In a recent press release that was picked up by MarketWatch.com, Gillispie took aim at the same Mark Cooper generated pronouncements on the cost comparisons between unreliable forms of energy like solar or wind and nuclear that I have attacked here on Atomic Insights. (See, for example, Gullible Reporting by New York Times on the Cost of Solar Electricity Versus Nuclear Electricity or Positive Lessons Extracted From Cooper’s Paper on French Nuclear Experience)

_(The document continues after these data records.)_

-- ==== Sys2Proof/Machine/Ckpt.lean ====
section
/-! DEFINITION. Checkpoints (R398–R413): the command, the movers, the shards and the manifest in the pool, and the
acknowledgement; and the tensor table (R409). -/

namespace Sys2Proof.Machine

/-! ### Tensor entries (R409) -/

/-- A tensor entry. -/
structure TEntry where
  tag : Nat
  format : Nat
  layout : Nat
  dims : Nat
  region : Nat
  base : Nat
  strideHdr : Nat
  side : Nat
  lohi : List (Nat × Nat)
  extent : List Nat
  raw : List Byte
  deriving DecidableEq, Repr

def TEntry.parse (b : List Byte) : TEntry :=
  let n := fieldAt b 0x0A 1
  { tag := fieldAt b 0 8, format := fieldAt b 8 1, layout := fieldAt b 9 1, dims := n, region := fieldAt b 0x0B 1
    base := fieldAt b 0x10 8, strideHdr := fieldAt b 0x18 8, side := fieldAt b 0x20 8
    lohi := (List.range (min n 6)).map fun d => (fieldAt b (0x30 + 8 * d) 4, fieldAt b (0x34 + 8 * d) 4)
    extent := (List.range (min n 6)).map fun d => fieldAt b (0x60 + 4 * d) 4
    raw := slice b 0 128 }

/-- Entries of a table. -/
def tEntries (t : List Byte) : List TEntry := (List.range (t.length / 128)).map fun i => TEntry.parse (t.drop (128 * i))

/-- Lengths of the slice in each dimension. -/
def TEntry.lens (t : TEntry) : List Nat := t.lohi.map fun x => x.2 - x.1
/-- Stored rows: the outer dimensions in row-major order. -/
def TEntry.rows (t : TEntry) : Nat := (t.lens.dropLast).prod
/-- Elements of a row. -/
def TEntry.cols (t : TEntry) : Nat := (t.lens.getLast?).getD 0

def TEntry.blkAt (t : TEntry) : BlkAt := ⟨t.format, t.base, t.strideHdr, t.side, ceilDiv t.cols 32⟩

/-- The ranges that a slice takes. -/
def TEntry.spans (t : TEntry) : List (Nat × Nat) :=
  if t.layout = 2 then t.blkAt.spans 0 t.rows 0 t.blkAt.B
  else if t.rows = 0 then [] else [(t.base, (t.rows - 1) * t.strideHdr + t.cols * elemBytes t.format)]

/-- The entry obeys R409. -/
def TEntry.ok (t : TEntry) : Bool :=
  let blk := isBlockFmt t.format
  let n := t.dims
  decide (t.format ≤ 8) && (t.layout == (if blk then 2 else 1)) && decide (1 ≤ n) && decide (n ≤ 6) &&
    allZero (slice t.raw 0x0C 4) && allZero (slice t.raw 0x28 8) && (blk || t.side == 0) &&
    (List.range n).all (fun d => match t.lohi[d]?, t.extent[d]? with
      | some x, some e => decide (x.1 < x.2) && decide (x.2 ≤ e) &&
          (!blk || (if d + 1 = n then decide (x.1 % 32 = 0) && (decide (x.2 % 32 = 0) || x.2 == e)
            else if d + 2 = n then decide (x.1 % 64 = 0) && (decide (x.2 % 64 = 0) || x.2 == e) else true))
      | _, _ => false) &&
    (List.range 6).all (fun d => decide (d < n) || (allZero (slice t.raw (0x30 + 8 * d) 8) && allZero (slice t.raw (0x60 + 4 * d) 4))) &&
    allZero (slice t.raw 0x78 8)

/-- The slice lies wholly in its region, which is one of the listed ones. -/
def TEntry.inside (t : TEntry) (x : Ctx) (rs : List Nat) : Bool :=
  rs.contains t.region && t.spans.all fun sp => within sp.1 sp.2 (x.regionBase t.region) (x.regionBytes t.region)

/-- Mapped regions of a context. -/
def Ctx.mapped (x : Ctx) : List Nat := (List.range 16).filter fun r => (x.region r).isSome

/-! ### The command (R400, R401) -/

/-- Sizes of the full shards in the pool area, each from a multiple of 64 KiB (R405, R406). -/
def Ctx.fullSize (x : Ctx) (rs : List Nat) : Nat := (rs.map fun r => roundUp (x.regionBytes r) 65536).sum

/-- The region is in use by neither the persistent mask nor the checkpoint set. -/
def Ctx.freeRegion (x : Ctx) (r : Nat) : Bool :=
  (x.region r).isSome && !bitAt x.persist r && !x.ckSet.contains r

/-- The base of MS_CKPT_CFG can serve (R401). -/
def Ctx.baseOk (x : Ctx) : Bool :=
  !x.ckSet.contains (fld x.regs.msCkptCfg 0 4) && decide (x.baseOffset 16 ≤ x.regionBytes (fld x.regs.msCkptCfg 0 4))

/-- The snapshot region and the base of MS_CKPT_CFG can serve (R401). -/
def Ctx.ckCfgOk (x : Ctx) : Bool := x.freeRegion (fld x.regs.msCkptCfg 8 4) && (!x.baseEn || x.baseOk)

/-- The descriptor obeys R401. -/
def State.ckDescOk (s : State) (c : Nat) (b : List Byte) : Bool :=
  let x := s.ctx c
  let kind := fieldAt b 1 1
  let chip := fieldAt b 2 2
  let n := fieldAt b 4 4
  let seq := fieldAt b 8 8
  let base := fieldAt b 0x10 8
  let size := fieldAt b 0x18 8
  let addr := fieldAt b 0x20 8
  let rs := if kind = 3 then x.mapped else x.ckSet
  fieldAt b 0 1 == c && decide (1 ≤ kind) && decide (kind ≤ 3) && decide (chip < 2 ^ 14) &&
    chipKind (s.chipEntry chip) == 4 && s.routed chip && decide (n ≤ 8160) && seq != 2 ^ 64 - 1 &&
    (match x.ck.lastSeq with
      | some l => decide (l.toNat < seq)
      | none => true) &&
    aligned base 65536 && decide (base < 2 ^ 48) && aligned size 65536 && decide (2 ^ 21 + x.fullSize rs ≤ size) &&
    aligned addr 128 && (n != 0 || addr == 0) && allZero (slice b 0x28 24) && (kind == 3 || x.ckCfgOk) &&
    (n == 0 || s.inRegion c addr (128 * n))

/-- State in which a kind is accepted (R398). -/
def ckAccepts (kind : Nat) (st : CtxState) : Bool :=
  match st with
  | .suspended => true
  | .running | .paused | .finished => kind != 3
  | _ => false

/-- The held signals as a shard: 16 bytes each (R407). -/
def heldBytes (l : List HeldSignal) : List Byte :=
  l.flatMap fun h =>
    leBytes 2 h.ctr ++ leBytes 4 h.inc ++ leBytes 2 h.chip ++ leBytes 1 h.sender ++ zeros 7

/-- What a STATE checkpoint takes whole: creation record, save area, lid scratchpad, held signals (R398, R403). -/
def State.ckExtra (s : State) (c : Nat) : List (Nat × List Byte) :=
  let x := s.ctx c
  [(3, x.creation), (4, s.peek (.mem c) x.saveArea (roundUp (x.desc.coreCount * 4767744) (2 ^ 26))),
    (5, s.peek (.mem c) lidBase (x.scratch.length * 2 ^ 25)), (6, heldBytes x.heldSignals)]

/-- Taking the save area and the scratchpad for a STATE checkpoint reads them, which finds their errors (R221, R222). -/
def State.touchExtra (s : State) (c : Nat) : State :=
  let x := s.ctx c
  (s.touch (.mem c) x.saveArea (roundUp (x.desc.coreCount * 4767744) (2 ^ 26))).touch (.mem c) lidBase
    (x.scratch.length * 2 ^ 25)

/-- CKPT is accepted or refused (R400, R401); a snapshot that need not wait is taken at once (R398). -/
def State.ckStart (s : State) (c : Nat) (h : HostCmd) : State :=
  let x := s.ctx c
  let b := h.payload
  let kind := fieldAt b 1 1
  if x.ck.state ≠ 0 ∨ !ckAccepts kind x.st then s.finish h (if 1 ≤ kind ∧ kind ≤ 3 then 1 else 3)
  else if !s.ckDescOk c b then s.finish h 3
  else
    let n := fieldAt b 4 4
    let (t, s1) := s.read (.mem c) (fieldAt b 0x20 8) (128 * n)
    let es := tEntries t.bytes
    if !es.all (fun e => e.ok && e.inside x (if kind = 3 then x.mapped else x.ckSet)) then s1.finish h 3
    else
      let every := fld x.regs.msCkptCfg 16 8
      let promote := kind == 2 && (!x.ck.baseValid || (decide (every ≠ 0) && decide (every ≤ x.ck.deltas)))
      let s2 := if promote then s1.report (codeAt Code.ckPromoted c) { ctx := some c } else s1
      let s3 := s2.modCtx c fun y => { y with ck := { y.ck with
        state := 1, kind := if promote then 1 else kind, cmd := some h, seq := BitVec.ofNat 64 (fieldAt b 8 8)
        poolChip := fieldAt b 2 2, poolBase := fieldAt b 0x10 8, poolSize := fieldAt b 0x18 8, tensors := t.bytes
        sent := Tbl.get 0 y.ck.poolSent (fieldAt b 2 2)
        promoted := y.ck.promoted || promote } }
      if kind = 3 then
        let all := x.pagesIn x.mapped
        (s3.touchExtra c).modCtx c fun y => { y with ck := { y.ck with
          state := 2, left := all, frozen := all, live := [], extra := s.ckExtra c
          stepC := BitVec.ofNat 64 (x.step.committed.getD (2 ^ 64 - 1)) } }
      else if x.st = .running then s3
      else s3.ckSnapshot c

/-- CKPT (R400, R401). -/
def execCkpt (ctx : Nat) (s : State) : Host.Outcome State Fault Refusal :=
  inRange (ctxOk ctx) (s.ctxCmd ctx 0x30 fun h t => t.ckStart ctx h)

/-! ### Shards (R405–R407) -/

/-- Tag of a context's writes to the pool, and of its reads from it. -/
def tagPool (c : Nat) : Nat := 0x300 + c
def tagRestore (c : Nat) : Nat := 0x400 + c

/-- The delta shard of a region from its page records. -/
def deltaShard (r pages : Nat) (recs : List (Nat × List Byte)) : List Byte :=
  let sorted := recs.mergeSort fun a b => a.1 ≤ b.1
  leBytes 1 r ++ zeros 7 ++ leBytes 8 pages ++ leBytes 8 sorted.length ++ zeros 40 ++
    slice (bitmapBytes pages fun p => sorted.any fun e => e.1 == p) 0 (roundUp (ceilDiv pages 8) 64) ++
    sorted.flatMap (·.2)

/-- The full shard of a region from its page images. -/
def fullShard (recs : List (Nat × List Byte)) : List Byte :=
  (recs.mergeSort fun a b => a.1 ≤ b.1).flatMap (·.2)

/-- The shards in order: regions, then what a STATE takes whole: (contents, region, bytes, region bytes). -/
def Ctx.shardsOf (x : Ctx) : List (Nat × Nat × List Byte × Nat) :=
  let k := x.ck
  let rs := if k.kind = 3 then x.mapped else x.ckSet
  (rs.map fun r =>
    let recs := k.pages.filterMap fun e => if e.1 = r then some (e.2.1, e.2.2) else none
    if k.kind = 2 then (2, r, deltaShard r (x.regionBytes r / pageBytes) recs, x.regionBytes r)
    else (1, r, fullShard recs, x.regionBytes r)) ++ k.extra.map fun e => (e.1, 0, e.2, 0)

/-- Offsets of the shards in the pool area. -/
def placeShards : Nat → List (Nat × Nat × List Byte × Nat) → List (Nat × Nat × Nat × List Byte × Nat)
  | _, [] => []
  | off, (k, r, b, n) :: rest => (k, r, off, b, n) :: placeShards (off + roundUp b.length 65536) rest

/-- Writes of a byte string into the pool area (R276, R405). Their acknowledgement is the landed count of one fence
entry at the pool, so the count sent runs on over checkpoints (R281; log 159). -/
def State.poolWrite (s : State) (c off : Nat) (b : List Byte) : State :=
  let x := s.ctx c
  let a := x.ck.poolBase + off
  let s1 := (cut4k a b.length).foldl (fun t w =>
    t.emit (.packet (t.packet 1 x.ck.poolChip 0xFF 0 (tagPool c) (fld x.regs.lkJob 0 16)
      (pktFlags 0 x.desc.secure none) none w.1 0 0 ((b.drop (w.1 - a)).take w.2)))) s
  s1.modCtx c fun y =>
    let n := Tbl.get 0 y.ck.poolSent x.ck.poolChip + b.length
    { y with ck := { y.ck with poolSent := Tbl.set 0 y.ck.poolSent x.ck.poolChip n, sent := n } }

Here is a quote from the AEHI press release:
Most importantly, the price of nuclear plants is far lower than critics like Cooper estimate. “My company is on track to build not one, but two, large plants in Idaho for $9 – $10 billion,” Gillispie says. Reasons for the lower price tag include competition as new suppliers enter the market, which is lowering the capital cost, and the fact that key components are being built in Asia, where manufacturing costs are lower.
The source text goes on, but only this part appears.